# [Work instructions]
The answer must consist of each line below that contains the word "isNone", copied in full.

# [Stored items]
========

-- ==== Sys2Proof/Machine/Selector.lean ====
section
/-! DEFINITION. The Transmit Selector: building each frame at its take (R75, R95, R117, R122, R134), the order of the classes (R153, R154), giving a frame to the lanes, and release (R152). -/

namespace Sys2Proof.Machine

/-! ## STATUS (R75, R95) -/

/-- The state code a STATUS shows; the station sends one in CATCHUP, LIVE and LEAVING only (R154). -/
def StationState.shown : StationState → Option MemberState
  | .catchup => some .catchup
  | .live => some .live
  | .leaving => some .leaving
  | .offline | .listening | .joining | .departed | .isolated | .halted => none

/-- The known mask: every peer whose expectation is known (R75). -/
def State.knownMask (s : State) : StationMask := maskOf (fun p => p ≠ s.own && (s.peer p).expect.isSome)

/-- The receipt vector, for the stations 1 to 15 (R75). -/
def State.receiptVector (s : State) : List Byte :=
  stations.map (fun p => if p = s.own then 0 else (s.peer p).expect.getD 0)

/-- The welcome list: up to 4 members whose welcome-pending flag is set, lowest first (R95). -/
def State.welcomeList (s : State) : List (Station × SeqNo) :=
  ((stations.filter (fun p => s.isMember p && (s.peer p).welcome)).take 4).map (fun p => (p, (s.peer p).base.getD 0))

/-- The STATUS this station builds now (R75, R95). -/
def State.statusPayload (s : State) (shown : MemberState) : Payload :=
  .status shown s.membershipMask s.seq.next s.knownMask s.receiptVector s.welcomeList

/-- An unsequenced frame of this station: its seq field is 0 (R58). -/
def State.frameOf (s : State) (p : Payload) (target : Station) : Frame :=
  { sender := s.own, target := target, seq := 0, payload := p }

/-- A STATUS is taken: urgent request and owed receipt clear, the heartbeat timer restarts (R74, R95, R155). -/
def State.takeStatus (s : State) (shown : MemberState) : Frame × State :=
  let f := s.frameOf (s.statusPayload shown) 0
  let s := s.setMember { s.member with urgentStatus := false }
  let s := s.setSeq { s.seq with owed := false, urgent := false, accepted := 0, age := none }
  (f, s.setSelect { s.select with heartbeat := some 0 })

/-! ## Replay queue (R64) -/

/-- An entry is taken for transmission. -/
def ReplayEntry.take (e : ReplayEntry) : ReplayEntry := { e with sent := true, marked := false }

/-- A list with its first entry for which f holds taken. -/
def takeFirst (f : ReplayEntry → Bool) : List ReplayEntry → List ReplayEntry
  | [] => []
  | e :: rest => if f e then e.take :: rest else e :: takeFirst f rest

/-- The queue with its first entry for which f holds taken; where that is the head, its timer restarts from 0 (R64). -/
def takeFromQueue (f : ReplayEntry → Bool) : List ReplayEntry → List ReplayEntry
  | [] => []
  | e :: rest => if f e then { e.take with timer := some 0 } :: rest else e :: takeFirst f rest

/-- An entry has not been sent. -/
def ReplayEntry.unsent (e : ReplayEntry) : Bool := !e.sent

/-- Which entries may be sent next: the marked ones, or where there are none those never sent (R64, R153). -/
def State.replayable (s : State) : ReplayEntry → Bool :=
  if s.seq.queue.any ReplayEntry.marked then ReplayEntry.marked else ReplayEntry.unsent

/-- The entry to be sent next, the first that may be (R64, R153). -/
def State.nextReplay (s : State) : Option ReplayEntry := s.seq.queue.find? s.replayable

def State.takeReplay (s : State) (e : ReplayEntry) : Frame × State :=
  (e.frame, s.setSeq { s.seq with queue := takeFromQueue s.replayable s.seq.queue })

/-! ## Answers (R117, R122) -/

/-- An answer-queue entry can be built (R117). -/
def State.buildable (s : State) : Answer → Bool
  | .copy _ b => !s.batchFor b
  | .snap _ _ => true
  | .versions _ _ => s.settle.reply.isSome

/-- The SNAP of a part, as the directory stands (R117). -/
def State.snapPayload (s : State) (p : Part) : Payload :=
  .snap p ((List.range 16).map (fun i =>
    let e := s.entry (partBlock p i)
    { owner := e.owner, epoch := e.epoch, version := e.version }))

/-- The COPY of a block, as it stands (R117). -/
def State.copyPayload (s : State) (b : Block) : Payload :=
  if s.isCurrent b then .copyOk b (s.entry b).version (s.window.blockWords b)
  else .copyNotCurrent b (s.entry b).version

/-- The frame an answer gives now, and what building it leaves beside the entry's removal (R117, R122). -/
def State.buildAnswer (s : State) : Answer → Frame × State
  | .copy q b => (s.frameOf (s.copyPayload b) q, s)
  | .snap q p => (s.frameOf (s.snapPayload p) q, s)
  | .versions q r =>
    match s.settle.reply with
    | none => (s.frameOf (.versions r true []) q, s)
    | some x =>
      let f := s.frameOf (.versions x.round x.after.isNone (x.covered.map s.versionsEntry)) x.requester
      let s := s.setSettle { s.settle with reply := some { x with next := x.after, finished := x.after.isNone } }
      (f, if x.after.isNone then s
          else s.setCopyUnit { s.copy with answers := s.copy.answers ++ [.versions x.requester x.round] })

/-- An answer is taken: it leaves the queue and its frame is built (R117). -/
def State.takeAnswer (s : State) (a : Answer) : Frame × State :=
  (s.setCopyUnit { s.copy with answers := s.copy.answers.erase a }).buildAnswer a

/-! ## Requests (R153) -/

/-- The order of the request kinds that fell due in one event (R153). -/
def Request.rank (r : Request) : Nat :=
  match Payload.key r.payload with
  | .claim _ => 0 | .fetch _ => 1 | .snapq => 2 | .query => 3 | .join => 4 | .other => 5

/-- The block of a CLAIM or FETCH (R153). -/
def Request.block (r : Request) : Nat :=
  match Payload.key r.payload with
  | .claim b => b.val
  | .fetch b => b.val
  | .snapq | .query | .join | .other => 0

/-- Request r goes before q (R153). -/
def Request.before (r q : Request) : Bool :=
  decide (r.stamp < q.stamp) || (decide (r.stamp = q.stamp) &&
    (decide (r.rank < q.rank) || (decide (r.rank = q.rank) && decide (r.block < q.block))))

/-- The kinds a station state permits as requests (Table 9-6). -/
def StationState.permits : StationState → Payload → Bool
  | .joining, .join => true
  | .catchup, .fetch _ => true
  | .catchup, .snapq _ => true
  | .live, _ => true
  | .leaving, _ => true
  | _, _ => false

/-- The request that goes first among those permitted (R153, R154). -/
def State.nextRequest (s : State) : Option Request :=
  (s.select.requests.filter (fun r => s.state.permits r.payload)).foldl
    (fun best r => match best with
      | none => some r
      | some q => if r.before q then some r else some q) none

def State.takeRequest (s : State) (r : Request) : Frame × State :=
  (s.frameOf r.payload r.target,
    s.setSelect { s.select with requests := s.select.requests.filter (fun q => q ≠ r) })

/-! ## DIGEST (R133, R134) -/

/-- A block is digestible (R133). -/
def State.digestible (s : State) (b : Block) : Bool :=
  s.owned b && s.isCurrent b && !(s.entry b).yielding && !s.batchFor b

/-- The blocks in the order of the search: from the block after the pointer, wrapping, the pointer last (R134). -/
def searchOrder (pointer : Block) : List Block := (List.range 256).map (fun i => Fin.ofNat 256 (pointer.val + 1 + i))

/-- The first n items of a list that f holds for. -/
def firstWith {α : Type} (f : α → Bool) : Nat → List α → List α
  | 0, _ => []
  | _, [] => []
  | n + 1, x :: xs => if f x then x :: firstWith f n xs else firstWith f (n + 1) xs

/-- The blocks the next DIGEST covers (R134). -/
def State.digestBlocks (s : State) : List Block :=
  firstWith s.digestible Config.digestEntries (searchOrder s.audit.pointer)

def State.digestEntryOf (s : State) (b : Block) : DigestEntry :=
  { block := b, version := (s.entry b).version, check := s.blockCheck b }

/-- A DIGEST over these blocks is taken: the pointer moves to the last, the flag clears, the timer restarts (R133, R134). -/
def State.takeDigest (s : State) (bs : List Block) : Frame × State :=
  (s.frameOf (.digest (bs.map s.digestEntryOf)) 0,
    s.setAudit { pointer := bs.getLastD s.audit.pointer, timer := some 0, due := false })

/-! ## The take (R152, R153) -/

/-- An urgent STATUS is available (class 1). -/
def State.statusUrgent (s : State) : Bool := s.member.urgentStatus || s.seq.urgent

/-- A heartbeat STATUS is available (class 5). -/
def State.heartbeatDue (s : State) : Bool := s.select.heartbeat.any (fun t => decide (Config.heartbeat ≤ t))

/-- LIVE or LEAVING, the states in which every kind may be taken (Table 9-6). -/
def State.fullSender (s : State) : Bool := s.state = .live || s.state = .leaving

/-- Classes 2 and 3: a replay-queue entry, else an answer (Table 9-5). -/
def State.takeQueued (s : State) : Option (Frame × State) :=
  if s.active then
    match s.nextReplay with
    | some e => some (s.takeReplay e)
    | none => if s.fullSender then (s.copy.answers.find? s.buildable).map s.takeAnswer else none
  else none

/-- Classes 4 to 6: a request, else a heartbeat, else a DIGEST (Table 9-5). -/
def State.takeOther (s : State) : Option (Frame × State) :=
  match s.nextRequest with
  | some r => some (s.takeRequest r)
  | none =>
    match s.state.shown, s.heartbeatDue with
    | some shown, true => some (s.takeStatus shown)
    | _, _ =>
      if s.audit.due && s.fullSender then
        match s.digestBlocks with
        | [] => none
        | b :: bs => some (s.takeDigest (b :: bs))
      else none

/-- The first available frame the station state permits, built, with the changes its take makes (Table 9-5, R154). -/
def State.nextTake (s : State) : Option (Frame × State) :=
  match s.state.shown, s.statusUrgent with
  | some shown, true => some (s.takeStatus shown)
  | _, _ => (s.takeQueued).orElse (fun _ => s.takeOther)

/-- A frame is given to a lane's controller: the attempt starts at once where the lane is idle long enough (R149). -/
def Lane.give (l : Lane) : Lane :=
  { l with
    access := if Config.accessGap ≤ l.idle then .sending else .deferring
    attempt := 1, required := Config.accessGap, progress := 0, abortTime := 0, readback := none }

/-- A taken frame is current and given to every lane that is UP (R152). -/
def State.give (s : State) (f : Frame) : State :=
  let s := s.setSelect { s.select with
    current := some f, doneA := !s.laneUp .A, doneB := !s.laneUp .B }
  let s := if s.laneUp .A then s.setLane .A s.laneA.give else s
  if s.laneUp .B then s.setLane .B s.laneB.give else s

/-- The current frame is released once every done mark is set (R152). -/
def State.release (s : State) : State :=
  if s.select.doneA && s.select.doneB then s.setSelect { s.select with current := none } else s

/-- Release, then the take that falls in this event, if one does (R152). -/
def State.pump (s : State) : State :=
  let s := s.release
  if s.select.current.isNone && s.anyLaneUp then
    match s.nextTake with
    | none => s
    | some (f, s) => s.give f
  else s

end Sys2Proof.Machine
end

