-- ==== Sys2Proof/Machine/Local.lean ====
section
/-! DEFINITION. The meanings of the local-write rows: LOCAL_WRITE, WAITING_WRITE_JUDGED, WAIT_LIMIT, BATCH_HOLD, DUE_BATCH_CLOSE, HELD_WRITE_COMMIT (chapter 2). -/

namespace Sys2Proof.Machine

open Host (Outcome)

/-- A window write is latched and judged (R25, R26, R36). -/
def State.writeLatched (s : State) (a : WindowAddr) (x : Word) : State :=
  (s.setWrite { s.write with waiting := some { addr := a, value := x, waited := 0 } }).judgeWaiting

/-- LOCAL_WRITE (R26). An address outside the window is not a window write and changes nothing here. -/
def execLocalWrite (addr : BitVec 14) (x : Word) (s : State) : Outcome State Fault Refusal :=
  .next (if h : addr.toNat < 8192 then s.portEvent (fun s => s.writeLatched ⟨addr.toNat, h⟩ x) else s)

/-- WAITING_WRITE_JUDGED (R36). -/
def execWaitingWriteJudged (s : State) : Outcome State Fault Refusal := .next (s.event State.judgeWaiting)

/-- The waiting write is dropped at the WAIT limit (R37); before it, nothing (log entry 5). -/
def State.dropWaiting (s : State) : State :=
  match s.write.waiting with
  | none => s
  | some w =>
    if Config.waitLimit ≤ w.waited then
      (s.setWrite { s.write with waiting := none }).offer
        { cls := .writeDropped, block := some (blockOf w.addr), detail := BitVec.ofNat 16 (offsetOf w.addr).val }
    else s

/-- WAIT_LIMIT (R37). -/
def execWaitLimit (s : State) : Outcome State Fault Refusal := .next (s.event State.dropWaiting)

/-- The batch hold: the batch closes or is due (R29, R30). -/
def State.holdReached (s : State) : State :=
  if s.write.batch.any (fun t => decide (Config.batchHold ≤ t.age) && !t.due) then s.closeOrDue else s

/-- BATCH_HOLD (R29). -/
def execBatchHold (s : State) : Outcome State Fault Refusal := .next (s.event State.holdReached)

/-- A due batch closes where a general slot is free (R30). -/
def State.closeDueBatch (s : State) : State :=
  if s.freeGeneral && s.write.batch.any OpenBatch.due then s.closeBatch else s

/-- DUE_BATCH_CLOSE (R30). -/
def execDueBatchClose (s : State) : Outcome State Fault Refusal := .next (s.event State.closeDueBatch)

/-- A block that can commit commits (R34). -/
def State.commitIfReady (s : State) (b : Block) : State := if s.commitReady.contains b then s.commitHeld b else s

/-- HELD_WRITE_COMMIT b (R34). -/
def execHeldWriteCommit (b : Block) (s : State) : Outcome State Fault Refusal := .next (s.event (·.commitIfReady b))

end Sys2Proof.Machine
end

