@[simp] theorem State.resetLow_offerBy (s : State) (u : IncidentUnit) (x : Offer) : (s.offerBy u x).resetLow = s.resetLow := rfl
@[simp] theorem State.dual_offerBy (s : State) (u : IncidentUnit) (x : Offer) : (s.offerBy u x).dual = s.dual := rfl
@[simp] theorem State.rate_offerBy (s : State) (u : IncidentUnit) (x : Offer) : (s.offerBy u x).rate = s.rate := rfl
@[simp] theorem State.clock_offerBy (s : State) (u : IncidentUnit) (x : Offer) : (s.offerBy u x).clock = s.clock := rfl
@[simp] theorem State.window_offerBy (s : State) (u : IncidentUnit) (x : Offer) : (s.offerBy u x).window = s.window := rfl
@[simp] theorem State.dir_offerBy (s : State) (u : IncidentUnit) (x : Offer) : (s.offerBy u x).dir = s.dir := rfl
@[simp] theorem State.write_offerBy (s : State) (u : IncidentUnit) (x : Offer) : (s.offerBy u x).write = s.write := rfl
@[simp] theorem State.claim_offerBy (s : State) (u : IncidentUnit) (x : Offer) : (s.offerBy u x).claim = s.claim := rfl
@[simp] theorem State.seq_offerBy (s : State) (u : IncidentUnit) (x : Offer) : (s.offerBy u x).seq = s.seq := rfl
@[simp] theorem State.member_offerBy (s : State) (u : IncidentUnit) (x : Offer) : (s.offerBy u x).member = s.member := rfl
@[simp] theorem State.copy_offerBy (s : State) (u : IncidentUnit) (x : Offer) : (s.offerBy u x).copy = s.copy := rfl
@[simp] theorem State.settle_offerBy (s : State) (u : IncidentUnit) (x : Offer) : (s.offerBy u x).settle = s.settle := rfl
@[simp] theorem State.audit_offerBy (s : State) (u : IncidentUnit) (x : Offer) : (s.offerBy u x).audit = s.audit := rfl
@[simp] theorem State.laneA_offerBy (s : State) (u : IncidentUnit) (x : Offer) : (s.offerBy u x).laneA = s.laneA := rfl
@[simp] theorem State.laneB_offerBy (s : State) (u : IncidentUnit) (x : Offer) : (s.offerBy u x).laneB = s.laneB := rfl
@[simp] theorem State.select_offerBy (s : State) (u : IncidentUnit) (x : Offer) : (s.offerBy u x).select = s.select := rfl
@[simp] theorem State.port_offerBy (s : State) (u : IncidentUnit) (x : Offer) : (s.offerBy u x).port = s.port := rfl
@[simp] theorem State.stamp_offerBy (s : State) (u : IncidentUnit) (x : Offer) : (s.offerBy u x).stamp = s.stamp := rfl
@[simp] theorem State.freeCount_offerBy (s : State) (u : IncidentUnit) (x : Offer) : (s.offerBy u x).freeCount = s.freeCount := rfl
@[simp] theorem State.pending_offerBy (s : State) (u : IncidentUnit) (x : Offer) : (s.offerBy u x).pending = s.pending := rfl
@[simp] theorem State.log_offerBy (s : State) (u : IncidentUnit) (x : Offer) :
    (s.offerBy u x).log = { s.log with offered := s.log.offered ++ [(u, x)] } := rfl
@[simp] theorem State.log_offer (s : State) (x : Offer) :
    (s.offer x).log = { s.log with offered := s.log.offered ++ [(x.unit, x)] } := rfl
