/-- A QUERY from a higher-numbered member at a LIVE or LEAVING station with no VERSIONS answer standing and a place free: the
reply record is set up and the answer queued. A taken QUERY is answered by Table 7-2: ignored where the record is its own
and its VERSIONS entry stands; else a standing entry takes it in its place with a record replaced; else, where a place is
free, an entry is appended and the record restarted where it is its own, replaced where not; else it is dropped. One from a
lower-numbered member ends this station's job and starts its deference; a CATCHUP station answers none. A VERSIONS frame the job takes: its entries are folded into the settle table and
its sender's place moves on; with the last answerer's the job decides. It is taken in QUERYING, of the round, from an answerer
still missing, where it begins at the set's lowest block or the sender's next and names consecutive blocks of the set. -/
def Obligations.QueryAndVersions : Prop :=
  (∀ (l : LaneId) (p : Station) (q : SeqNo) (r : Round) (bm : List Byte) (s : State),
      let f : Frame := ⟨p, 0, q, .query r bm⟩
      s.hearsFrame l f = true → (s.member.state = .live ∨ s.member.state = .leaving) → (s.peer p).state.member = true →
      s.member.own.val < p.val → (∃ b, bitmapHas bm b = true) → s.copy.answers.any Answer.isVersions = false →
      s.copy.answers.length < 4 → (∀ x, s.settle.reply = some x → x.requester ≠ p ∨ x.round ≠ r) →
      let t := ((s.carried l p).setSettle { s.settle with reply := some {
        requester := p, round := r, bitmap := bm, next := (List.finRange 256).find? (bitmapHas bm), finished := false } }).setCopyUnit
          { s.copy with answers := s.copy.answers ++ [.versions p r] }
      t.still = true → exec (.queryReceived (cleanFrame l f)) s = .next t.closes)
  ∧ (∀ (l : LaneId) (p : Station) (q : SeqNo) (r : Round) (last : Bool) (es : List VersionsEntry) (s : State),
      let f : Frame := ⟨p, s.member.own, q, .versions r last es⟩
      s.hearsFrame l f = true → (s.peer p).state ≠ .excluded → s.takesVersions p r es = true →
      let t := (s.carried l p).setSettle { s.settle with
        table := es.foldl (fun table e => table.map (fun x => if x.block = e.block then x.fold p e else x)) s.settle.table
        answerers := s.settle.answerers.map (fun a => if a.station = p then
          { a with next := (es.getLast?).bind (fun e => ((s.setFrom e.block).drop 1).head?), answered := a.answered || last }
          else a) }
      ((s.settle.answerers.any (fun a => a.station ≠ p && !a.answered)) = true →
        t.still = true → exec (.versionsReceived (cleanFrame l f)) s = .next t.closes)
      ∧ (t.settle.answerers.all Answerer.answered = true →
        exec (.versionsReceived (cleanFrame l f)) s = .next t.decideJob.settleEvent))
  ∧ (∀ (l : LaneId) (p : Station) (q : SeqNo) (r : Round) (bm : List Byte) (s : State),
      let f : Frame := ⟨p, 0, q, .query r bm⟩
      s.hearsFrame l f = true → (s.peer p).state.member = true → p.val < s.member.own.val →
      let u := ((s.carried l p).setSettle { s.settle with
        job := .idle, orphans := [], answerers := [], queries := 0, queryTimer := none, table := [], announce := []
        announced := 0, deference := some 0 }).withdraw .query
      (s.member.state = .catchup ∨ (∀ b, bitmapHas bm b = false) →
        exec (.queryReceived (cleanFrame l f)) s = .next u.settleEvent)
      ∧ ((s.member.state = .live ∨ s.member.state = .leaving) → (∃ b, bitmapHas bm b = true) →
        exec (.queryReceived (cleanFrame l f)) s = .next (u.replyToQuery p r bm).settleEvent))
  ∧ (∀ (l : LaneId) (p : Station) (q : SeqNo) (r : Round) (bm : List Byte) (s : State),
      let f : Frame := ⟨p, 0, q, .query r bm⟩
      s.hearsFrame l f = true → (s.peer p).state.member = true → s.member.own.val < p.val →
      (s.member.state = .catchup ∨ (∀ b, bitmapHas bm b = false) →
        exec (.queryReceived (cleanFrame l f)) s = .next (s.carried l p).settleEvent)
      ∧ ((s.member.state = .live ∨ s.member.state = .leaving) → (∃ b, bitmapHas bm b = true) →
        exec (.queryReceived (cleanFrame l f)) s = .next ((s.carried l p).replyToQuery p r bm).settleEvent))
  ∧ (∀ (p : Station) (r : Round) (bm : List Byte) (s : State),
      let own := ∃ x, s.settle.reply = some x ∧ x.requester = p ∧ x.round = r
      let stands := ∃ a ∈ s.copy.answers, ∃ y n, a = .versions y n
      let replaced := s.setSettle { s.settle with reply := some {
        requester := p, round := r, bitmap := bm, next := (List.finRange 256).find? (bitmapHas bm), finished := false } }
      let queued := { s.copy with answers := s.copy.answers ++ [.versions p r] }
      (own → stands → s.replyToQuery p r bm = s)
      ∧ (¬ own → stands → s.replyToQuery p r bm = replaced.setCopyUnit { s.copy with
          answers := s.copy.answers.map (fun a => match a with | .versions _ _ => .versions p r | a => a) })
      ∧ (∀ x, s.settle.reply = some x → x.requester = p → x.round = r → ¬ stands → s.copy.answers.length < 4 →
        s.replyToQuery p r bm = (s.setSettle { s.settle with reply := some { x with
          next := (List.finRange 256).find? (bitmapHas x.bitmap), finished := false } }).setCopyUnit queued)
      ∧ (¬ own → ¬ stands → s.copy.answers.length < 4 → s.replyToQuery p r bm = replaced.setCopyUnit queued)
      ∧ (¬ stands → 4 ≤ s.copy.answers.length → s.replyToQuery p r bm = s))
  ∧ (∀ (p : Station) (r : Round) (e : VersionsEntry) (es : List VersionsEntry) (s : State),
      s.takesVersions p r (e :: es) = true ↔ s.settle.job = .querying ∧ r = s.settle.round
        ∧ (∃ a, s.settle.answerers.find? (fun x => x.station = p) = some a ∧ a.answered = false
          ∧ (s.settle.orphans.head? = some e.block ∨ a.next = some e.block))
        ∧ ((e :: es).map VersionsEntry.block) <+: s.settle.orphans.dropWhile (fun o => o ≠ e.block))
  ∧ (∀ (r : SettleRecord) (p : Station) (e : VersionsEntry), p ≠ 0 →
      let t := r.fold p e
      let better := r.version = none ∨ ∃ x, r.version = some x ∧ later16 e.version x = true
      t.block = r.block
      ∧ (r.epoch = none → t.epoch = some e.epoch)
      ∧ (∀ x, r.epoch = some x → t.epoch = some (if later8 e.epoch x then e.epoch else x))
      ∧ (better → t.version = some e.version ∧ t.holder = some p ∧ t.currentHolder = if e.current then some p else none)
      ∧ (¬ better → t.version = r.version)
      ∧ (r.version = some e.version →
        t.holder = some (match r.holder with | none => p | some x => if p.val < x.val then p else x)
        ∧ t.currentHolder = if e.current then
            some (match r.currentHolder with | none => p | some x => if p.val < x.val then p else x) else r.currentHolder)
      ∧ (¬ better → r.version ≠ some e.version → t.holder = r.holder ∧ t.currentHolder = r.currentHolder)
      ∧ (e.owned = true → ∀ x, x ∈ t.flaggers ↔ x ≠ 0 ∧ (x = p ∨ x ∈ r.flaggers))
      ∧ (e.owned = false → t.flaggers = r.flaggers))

========

# [Final answer]
      let f := s.frameOf (.versions x.round x.after.isNone (x.covered.map s.versionsEntry)) x.requester
      let s := s.setSettle { s.settle with reply := some { x with next := x.after, finished := x.after.isNone } }
      (f, if x.after.isNone then s
  if s.select.current.isNone && s.anyLaneUp then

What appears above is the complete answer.